▸ **EXERCISE OBJECTIVE**:
Please return only the lines from the one holding "(R472, R473). -/" through the one holding "p .bus 1 0 va s1", exactly as they appear in the records below, both ends included.

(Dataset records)
※

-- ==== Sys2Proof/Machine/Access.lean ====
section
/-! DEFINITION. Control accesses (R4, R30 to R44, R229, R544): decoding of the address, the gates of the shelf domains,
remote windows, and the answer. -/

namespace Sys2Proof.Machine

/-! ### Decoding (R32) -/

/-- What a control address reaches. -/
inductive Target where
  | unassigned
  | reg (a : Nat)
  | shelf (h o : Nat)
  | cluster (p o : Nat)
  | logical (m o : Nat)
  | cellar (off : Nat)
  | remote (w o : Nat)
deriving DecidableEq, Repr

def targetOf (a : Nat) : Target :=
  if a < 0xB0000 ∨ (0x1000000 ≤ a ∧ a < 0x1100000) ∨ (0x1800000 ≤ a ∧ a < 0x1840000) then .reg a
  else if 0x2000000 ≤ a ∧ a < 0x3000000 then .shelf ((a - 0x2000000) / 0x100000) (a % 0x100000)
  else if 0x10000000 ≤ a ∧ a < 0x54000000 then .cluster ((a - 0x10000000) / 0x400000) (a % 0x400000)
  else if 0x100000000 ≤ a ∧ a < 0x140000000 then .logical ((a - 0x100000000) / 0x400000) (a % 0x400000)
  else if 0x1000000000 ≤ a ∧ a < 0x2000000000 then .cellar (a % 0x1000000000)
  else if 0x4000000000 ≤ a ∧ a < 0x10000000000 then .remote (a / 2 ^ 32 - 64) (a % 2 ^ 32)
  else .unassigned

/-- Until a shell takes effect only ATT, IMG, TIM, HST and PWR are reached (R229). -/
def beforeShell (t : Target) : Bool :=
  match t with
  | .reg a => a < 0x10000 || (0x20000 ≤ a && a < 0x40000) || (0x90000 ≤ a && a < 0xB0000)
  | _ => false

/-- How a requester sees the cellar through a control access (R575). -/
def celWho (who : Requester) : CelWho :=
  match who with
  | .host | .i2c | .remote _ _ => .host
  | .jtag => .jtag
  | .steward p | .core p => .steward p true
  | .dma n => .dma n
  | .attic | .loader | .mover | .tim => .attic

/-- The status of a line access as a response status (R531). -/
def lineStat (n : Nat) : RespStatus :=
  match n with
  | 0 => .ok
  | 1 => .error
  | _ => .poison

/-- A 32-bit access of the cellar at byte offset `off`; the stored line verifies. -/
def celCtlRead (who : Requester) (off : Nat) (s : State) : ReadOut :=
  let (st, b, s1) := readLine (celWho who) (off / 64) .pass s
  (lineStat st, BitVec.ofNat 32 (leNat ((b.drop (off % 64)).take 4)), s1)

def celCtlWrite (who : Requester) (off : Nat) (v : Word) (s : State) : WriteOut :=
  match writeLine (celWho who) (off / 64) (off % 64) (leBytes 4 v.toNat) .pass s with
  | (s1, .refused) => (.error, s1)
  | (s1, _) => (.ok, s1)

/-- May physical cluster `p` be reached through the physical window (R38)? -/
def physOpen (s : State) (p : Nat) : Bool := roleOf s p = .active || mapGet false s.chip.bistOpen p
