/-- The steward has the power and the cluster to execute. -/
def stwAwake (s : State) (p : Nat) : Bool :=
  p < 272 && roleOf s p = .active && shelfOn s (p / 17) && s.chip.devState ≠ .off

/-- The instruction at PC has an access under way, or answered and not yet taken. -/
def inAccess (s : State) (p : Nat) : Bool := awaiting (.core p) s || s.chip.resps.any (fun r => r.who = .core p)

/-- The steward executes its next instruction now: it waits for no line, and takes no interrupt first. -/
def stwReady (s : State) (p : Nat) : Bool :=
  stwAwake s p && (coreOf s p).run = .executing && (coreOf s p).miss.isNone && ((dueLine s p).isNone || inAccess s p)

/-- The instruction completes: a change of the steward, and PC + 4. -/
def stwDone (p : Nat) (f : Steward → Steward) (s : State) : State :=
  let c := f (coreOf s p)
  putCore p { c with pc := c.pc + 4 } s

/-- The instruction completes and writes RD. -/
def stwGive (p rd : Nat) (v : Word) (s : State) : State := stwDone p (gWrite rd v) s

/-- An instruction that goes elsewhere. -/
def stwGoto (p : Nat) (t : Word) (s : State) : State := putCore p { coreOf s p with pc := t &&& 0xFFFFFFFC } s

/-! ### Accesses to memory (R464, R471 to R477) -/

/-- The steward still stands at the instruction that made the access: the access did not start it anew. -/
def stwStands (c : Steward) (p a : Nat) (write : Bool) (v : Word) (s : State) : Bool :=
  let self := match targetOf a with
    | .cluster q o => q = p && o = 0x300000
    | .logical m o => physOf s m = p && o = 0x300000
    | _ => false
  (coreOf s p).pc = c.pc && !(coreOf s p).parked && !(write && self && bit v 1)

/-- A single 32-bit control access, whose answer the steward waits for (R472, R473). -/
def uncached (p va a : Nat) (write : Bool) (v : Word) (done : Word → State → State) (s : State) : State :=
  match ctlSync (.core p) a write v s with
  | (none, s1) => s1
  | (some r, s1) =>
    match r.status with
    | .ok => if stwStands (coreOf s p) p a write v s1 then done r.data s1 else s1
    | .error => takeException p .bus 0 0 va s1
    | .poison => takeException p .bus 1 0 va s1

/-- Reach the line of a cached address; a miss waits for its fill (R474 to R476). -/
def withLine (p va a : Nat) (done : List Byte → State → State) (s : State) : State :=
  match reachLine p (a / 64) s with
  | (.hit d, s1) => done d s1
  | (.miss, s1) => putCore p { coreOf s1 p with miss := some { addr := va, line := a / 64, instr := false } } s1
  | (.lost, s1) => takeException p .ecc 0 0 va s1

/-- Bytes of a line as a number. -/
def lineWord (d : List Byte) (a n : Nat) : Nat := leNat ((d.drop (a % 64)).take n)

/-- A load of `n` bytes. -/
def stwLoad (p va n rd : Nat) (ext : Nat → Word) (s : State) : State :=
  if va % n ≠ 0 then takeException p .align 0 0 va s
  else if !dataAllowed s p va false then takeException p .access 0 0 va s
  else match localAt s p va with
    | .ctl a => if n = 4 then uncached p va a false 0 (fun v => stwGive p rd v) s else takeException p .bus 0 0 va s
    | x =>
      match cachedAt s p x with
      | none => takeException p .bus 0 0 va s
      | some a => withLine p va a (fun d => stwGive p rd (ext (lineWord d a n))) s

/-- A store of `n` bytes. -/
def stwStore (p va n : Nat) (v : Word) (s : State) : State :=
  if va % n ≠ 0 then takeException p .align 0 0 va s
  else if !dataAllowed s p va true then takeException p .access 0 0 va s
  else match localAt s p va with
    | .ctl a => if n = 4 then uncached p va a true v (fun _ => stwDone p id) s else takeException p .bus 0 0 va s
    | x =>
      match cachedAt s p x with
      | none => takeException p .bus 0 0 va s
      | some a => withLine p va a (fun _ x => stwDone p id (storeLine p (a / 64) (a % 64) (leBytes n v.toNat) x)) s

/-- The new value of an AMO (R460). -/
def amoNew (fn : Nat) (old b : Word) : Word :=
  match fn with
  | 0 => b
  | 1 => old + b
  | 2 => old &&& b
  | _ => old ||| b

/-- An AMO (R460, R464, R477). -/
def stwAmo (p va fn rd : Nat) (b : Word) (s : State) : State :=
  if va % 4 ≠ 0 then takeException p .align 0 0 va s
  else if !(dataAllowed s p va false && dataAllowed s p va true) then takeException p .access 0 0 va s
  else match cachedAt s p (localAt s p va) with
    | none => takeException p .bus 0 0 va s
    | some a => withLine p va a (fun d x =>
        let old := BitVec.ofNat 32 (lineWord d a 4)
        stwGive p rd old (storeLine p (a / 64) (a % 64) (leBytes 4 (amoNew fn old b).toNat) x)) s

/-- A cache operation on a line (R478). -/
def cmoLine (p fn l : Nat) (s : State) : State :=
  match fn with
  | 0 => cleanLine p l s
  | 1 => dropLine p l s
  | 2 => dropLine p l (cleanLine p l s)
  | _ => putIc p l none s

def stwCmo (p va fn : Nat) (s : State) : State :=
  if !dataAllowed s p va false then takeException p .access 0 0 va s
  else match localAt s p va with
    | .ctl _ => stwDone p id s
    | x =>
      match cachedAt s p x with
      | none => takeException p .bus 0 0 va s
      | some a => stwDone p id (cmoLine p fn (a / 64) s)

※

▸ **RESULT FOR THIS EXERCISE**:
/-- A single 32-bit control access, whose answer the steward waits for (R472, R473). -/
def uncached (p va a : Nat) (write : Bool) (v : Word) (done : Word → State → State) (s : State) : State :=
  match ctlSync (.core p) a write v s with
  | (none, s1) => s1
  | (some r, s1) =>
    match r.status with
    | .ok => if stwStands (coreOf s p) p a write v s1 then done r.data s1 else s1
    | .error => takeException p .bus 0 0 va s1
    | .poison => takeException p .bus 1 0 va s1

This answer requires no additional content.